Assigned task:
Word for word, set down every line of the entries below from the line with "(s.write a b).ringErr" to the line with "(s.write a b).recalled", including both, and no other line.

Dataset records:

-- ==== Sys2Proof/Laws/State.lean ====
section
/-!
SUPPORT. What each plain update of the state leaves as it was: one rewriting rule for every field but the one it writes, so that no later
proof unfolds an update.
-/

namespace Sys2Proof.Machine

variable (s : State)

@[simp] theorem State.write_frame (a : Nat) (b : Bytes) :
    (s.write a b).pending = s.pending ∧ (s.write a b).out = s.out ∧ (s.write a b).freeCount = s.freeCount ∧ (s.write a b).time = s.time ∧
    (s.write a b).clock = s.clock ∧ (s.write a b).power = s.power ∧ (s.write a b).sem = s.sem ∧ (s.write a b).regs = s.regs ∧
    (s.write a b).counters = s.counters ∧ (s.write a b).shadow = s.shadow ∧ (s.write a b).live = s.live ∧ (s.write a b).slots = s.slots ∧
    (s.write a b).tenancies = s.tenancies ∧ (s.write a b).ctxs = s.ctxs ∧ (s.write a b).rings = s.rings ∧
    (s.write a b).ringErr = s.ringErr ∧ (s.write a b).works = s.works ∧ (s.write a b).nextWork = s.nextWork ∧
    (s.write a b).lastCredit = s.lastCredit ∧ (s.write a b).ports = s.ports ∧ (s.write a b).cmdTen = s.cmdTen ∧
    (s.write a b).cmdCtx = s.cmdCtx ∧ (s.write a b).cmdRing = s.cmdRing ∧ (s.write a b).cmdExt = s.cmdExt ∧ (s.write a b).cmdWl = s.cmdWl ∧
    (s.write a b).poison = s.poison ∧ (s.write a b).fill = s.fill ∧ (s.write a b).firstTouch = s.firstTouch ∧
    (s.write a b).burrows = s.burrows ∧ (s.write a b).rotation = s.rotation ∧ (s.write a b).groups = s.groups ∧
    (s.write a b).images = s.images ∧ (s.write a b).runs = s.runs ∧ (s.write a b).tables = s.tables ∧ (s.write a b).tensors = s.tensors ∧
    (s.write a b).tensorGen = s.tensorGen ∧ (s.write a b).jobs = s.jobs ∧ (s.write a b).trails = s.trails ∧ (s.write a b).holds = s.holds ∧
    (s.write a b).lateFree = s.lateFree ∧ (s.write a b).vcache = s.vcache ∧ (s.write a b).extents = s.extents ∧
    (s.write a b).leases = s.leases ∧ (s.write a b).dir = s.dir ∧ (s.write a b).recalls = s.recalls ∧ (s.write a b).waiting = s.waiting ∧
    (s.write a b).recalled = s.recalled ∧ (s.write a b).fencing = s.fencing ∧ (s.write a b).denCache = s.denCache ∧
    (s.write a b).ddrUnder = s.ddrUnder ∧ (s.write a b).hbmCache = s.hbmCache ∧ (s.write a b).lastDrain = s.lastDrain ∧
    (s.write a b).atc = s.atc ∧ (s.write a b).xltWaits = s.xltWaits ∧ (s.write a b).invalWait = s.invalWait ∧
    (s.write a b).faults = s.faults ∧ (s.write a b).faultNext = s.faultNext ∧ (s.write a b).logNext = s.logNext ∧
    (s.write a b).logGain = s.logGain ∧ (s.write a b).batchWait = s.batchWait ∧ (s.write a b).fabric = s.fabric ∧
    (s.write a b).badgers = s.badgers ∧ (s.write a b).part = s.part ∧ (s.write a b).mem = s.mem ∧ (s.write a b).settMap = s.settMap ∧
    (s.write a b).failedSetts = s.failedSetts ∧ (s.write a b).settWait = s.settWait ∧ (s.write a b).resident = s.resident ∧
    (s.write a b).health = s.health ∧ (s.write a b).svcPrev = s.svcPrev ∧ (s.write a b).test = s.test ∧ (s.write a b).owl = s.owl ∧
    (s.write a b).errs = s.errs ∧ (s.write a b).loop = s.loop ∧ (s.write a b).lbResult = s.lbResult ∧
    (s.write a b).bridgeFails = s.bridgeFails ∧ (s.write a b).trace = s.trace := by
  repeat' apply And.intro
  all_goals rfl

@[simp] theorem State.zero_frame (a n : Nat) :
    (s.zero a n).pending = s.pending ∧ (s.zero a n).out = s.out ∧ (s.zero a n).freeCount = s.freeCount ∧ (s.zero a n).time = s.time ∧
    (s.zero a n).clock = s.clock ∧ (s.zero a n).power = s.power ∧ (s.zero a n).sem = s.sem ∧ (s.zero a n).regs = s.regs ∧
    (s.zero a n).counters = s.counters ∧ (s.zero a n).shadow = s.shadow ∧ (s.zero a n).live = s.live ∧ (s.zero a n).slots = s.slots ∧
    (s.zero a n).tenancies = s.tenancies ∧ (s.zero a n).ctxs = s.ctxs ∧ (s.zero a n).rings = s.rings ∧ (s.zero a n).ringErr = s.ringErr ∧
    (s.zero a n).works = s.works ∧ (s.zero a n).nextWork = s.nextWork ∧ (s.zero a n).lastCredit = s.lastCredit ∧
    (s.zero a n).ports = s.ports ∧ (s.zero a n).cmdTen = s.cmdTen ∧ (s.zero a n).cmdCtx = s.cmdCtx ∧ (s.zero a n).cmdRing = s.cmdRing ∧
    (s.zero a n).cmdExt = s.cmdExt ∧ (s.zero a n).cmdWl = s.cmdWl ∧ (s.zero a n).poison = s.poison ∧ (s.zero a n).fill = s.fill ∧
    (s.zero a n).firstTouch = s.firstTouch ∧ (s.zero a n).burrows = s.burrows ∧ (s.zero a n).rotation = s.rotation ∧
    (s.zero a n).groups = s.groups ∧ (s.zero a n).images = s.images ∧ (s.zero a n).runs = s.runs ∧ (s.zero a n).tables = s.tables ∧
    (s.zero a n).tensors = s.tensors ∧ (s.zero a n).tensorGen = s.tensorGen ∧ (s.zero a n).jobs = s.jobs ∧ (s.zero a n).trails = s.trails ∧
    (s.zero a n).holds = s.holds ∧ (s.zero a n).lateFree = s.lateFree ∧ (s.zero a n).vcache = s.vcache ∧ (s.zero a n).extents = s.extents ∧
    (s.zero a n).leases = s.leases ∧ (s.zero a n).dir = s.dir ∧ (s.zero a n).recalls = s.recalls ∧ (s.zero a n).waiting = s.waiting ∧
    (s.zero a n).recalled = s.recalled ∧ (s.zero a n).fencing = s.fencing ∧ (s.zero a n).denCache = s.denCache ∧
    (s.zero a n).ddrUnder = s.ddrUnder ∧ (s.zero a n).hbmCache = s.hbmCache ∧ (s.zero a n).lastDrain = s.lastDrain ∧
    (s.zero a n).atc = s.atc ∧ (s.zero a n).xltWaits = s.xltWaits ∧ (s.zero a n).invalWait = s.invalWait ∧ (s.zero a n).faults = s.faults ∧
    (s.zero a n).faultNext = s.faultNext ∧ (s.zero a n).logNext = s.logNext ∧ (s.zero a n).logGain = s.logGain ∧
    (s.zero a n).batchWait = s.batchWait ∧ (s.zero a n).fabric = s.fabric ∧ (s.zero a n).badgers = s.badgers ∧ (s.zero a n).part = s.part ∧
    (s.zero a n).mem = s.mem ∧ (s.zero a n).settMap = s.settMap ∧ (s.zero a n).failedSetts = s.failedSetts ∧
    (s.zero a n).settWait = s.settWait ∧ (s.zero a n).resident = s.resident ∧ (s.zero a n).health = s.health ∧
    (s.zero a n).svcPrev = s.svcPrev ∧ (s.zero a n).test = s.test ∧ (s.zero a n).owl = s.owl ∧ (s.zero a n).errs = s.errs ∧
    (s.zero a n).loop = s.loop ∧ (s.zero a n).lbResult = s.lbResult ∧ (s.zero a n).bridgeFails = s.bridgeFails ∧
    (s.zero a n).trace = s.trace := by
  repeat' apply And.intro
  all_goals rfl

@[simp] theorem State.drawn_frame  :
    (s.drawn).pending = s.pending ∧ (s.drawn).out = s.out ∧ (s.drawn).time = s.time ∧ (s.drawn).clock = s.clock ∧
    (s.drawn).power = s.power ∧ (s.drawn).sem = s.sem ∧ (s.drawn).regs = s.regs ∧ (s.drawn).counters = s.counters ∧
    (s.drawn).shadow = s.shadow ∧ (s.drawn).live = s.live ∧ (s.drawn).slots = s.slots ∧ (s.drawn).tenancies = s.tenancies ∧
    (s.drawn).ctxs = s.ctxs ∧ (s.drawn).rings = s.rings ∧ (s.drawn).ringErr = s.ringErr ∧ (s.drawn).works = s.works ∧
    (s.drawn).nextWork = s.nextWork ∧ (s.drawn).lastCredit = s.lastCredit ∧ (s.drawn).ports = s.ports ∧ (s.drawn).cmdTen = s.cmdTen ∧
    (s.drawn).cmdCtx = s.cmdCtx ∧ (s.drawn).cmdRing = s.cmdRing ∧ (s.drawn).cmdExt = s.cmdExt ∧ (s.drawn).cmdWl = s.cmdWl ∧
    (s.drawn).memory = s.memory ∧ (s.drawn).poison = s.poison ∧ (s.drawn).fill = s.fill ∧ (s.drawn).firstTouch = s.firstTouch ∧
    (s.drawn).burrows = s.burrows ∧ (s.drawn).rotation = s.rotation ∧ (s.drawn).groups = s.groups ∧ (s.drawn).images = s.images ∧
    (s.drawn).runs = s.runs ∧ (s.drawn).tables = s.tables ∧ (s.drawn).tensors = s.tensors ∧ (s.drawn).tensorGen = s.tensorGen ∧
    (s.drawn).jobs = s.jobs ∧ (s.drawn).trails = s.trails ∧ (s.drawn).holds = s.holds ∧ (s.drawn).lateFree = s.lateFree ∧
    (s.drawn).vcache = s.vcache ∧ (s.drawn).extents = s.extents ∧ (s.drawn).leases = s.leases ∧ (s.drawn).dir = s.dir ∧
    (s.drawn).recalls = s.recalls ∧ (s.drawn).waiting = s.waiting ∧ (s.drawn).recalled = s.recalled ∧ (s.drawn).fencing = s.fencing ∧
    (s.drawn).denCache = s.denCache ∧ (s.drawn).ddrUnder = s.ddrUnder ∧ (s.drawn).hbmCache = s.hbmCache ∧
    (s.drawn).lastDrain = s.lastDrain ∧ (s.drawn).atc = s.atc ∧ (s.drawn).xltWaits = s.xltWaits ∧ (s.drawn).invalWait = s.invalWait ∧
    (s.drawn).faults = s.faults ∧ (s.drawn).faultNext = s.faultNext ∧ (s.drawn).logNext = s.logNext ∧ (s.drawn).logGain = s.logGain ∧
    (s.drawn).batchWait = s.batchWait ∧ (s.drawn).fabric = s.fabric ∧ (s.drawn).badgers = s.badgers ∧ (s.drawn).part = s.part ∧
    (s.drawn).mem = s.mem ∧ (s.drawn).settMap = s.settMap ∧ (s.drawn).failedSetts = s.failedSetts ∧ (s.drawn).settWait = s.settWait ∧
    (s.drawn).resident = s.resident ∧ (s.drawn).health = s.health ∧ (s.drawn).svcPrev = s.svcPrev ∧ (s.drawn).test = s.test ∧
    (s.drawn).owl = s.owl ∧ (s.drawn).errs = s.errs ∧ (s.drawn).loop = s.loop ∧ (s.drawn).lbResult = s.lbResult ∧
    (s.drawn).bridgeFails = s.bridgeFails ∧ (s.drawn).trace = s.trace := by
  repeat' apply And.intro
  all_goals rfl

Response to this task:
    (s.write a b).ringErr = s.ringErr ∧ (s.write a b).works = s.works ∧ (s.write a b).nextWork = s.nextWork ∧
    (s.write a b).lastCredit = s.lastCredit ∧ (s.write a b).ports = s.ports ∧ (s.write a b).cmdTen = s.cmdTen ∧
    (s.write a b).cmdCtx = s.cmdCtx ∧ (s.write a b).cmdRing = s.cmdRing ∧ (s.write a b).cmdExt = s.cmdExt ∧ (s.write a b).cmdWl = s.cmdWl ∧
    (s.write a b).poison = s.poison ∧ (s.write a b).fill = s.fill ∧ (s.write a b).firstTouch = s.firstTouch ∧
    (s.write a b).burrows = s.burrows ∧ (s.write a b).rotation = s.rotation ∧ (s.write a b).groups = s.groups ∧
    (s.write a b).images = s.images ∧ (s.write a b).runs = s.runs ∧ (s.write a b).tables = s.tables ∧ (s.write a b).tensors = s.tensors ∧
    (s.write a b).tensorGen = s.tensorGen ∧ (s.write a b).jobs = s.jobs ∧ (s.write a b).trails = s.trails ∧ (s.write a b).holds = s.holds ∧
    (s.write a b).lateFree = s.lateFree ∧ (s.write a b).vcache = s.vcache ∧ (s.write a b).extents = s.extents ∧
    (s.write a b).leases = s.leases ∧ (s.write a b).dir = s.dir ∧ (s.write a b).recalls = s.recalls ∧ (s.write a b).waiting = s.waiting ∧
    (s.write a b).recalled = s.recalled ∧ (s.write a b).fencing = s.fencing ∧ (s.write a b).denCache = s.denCache ∧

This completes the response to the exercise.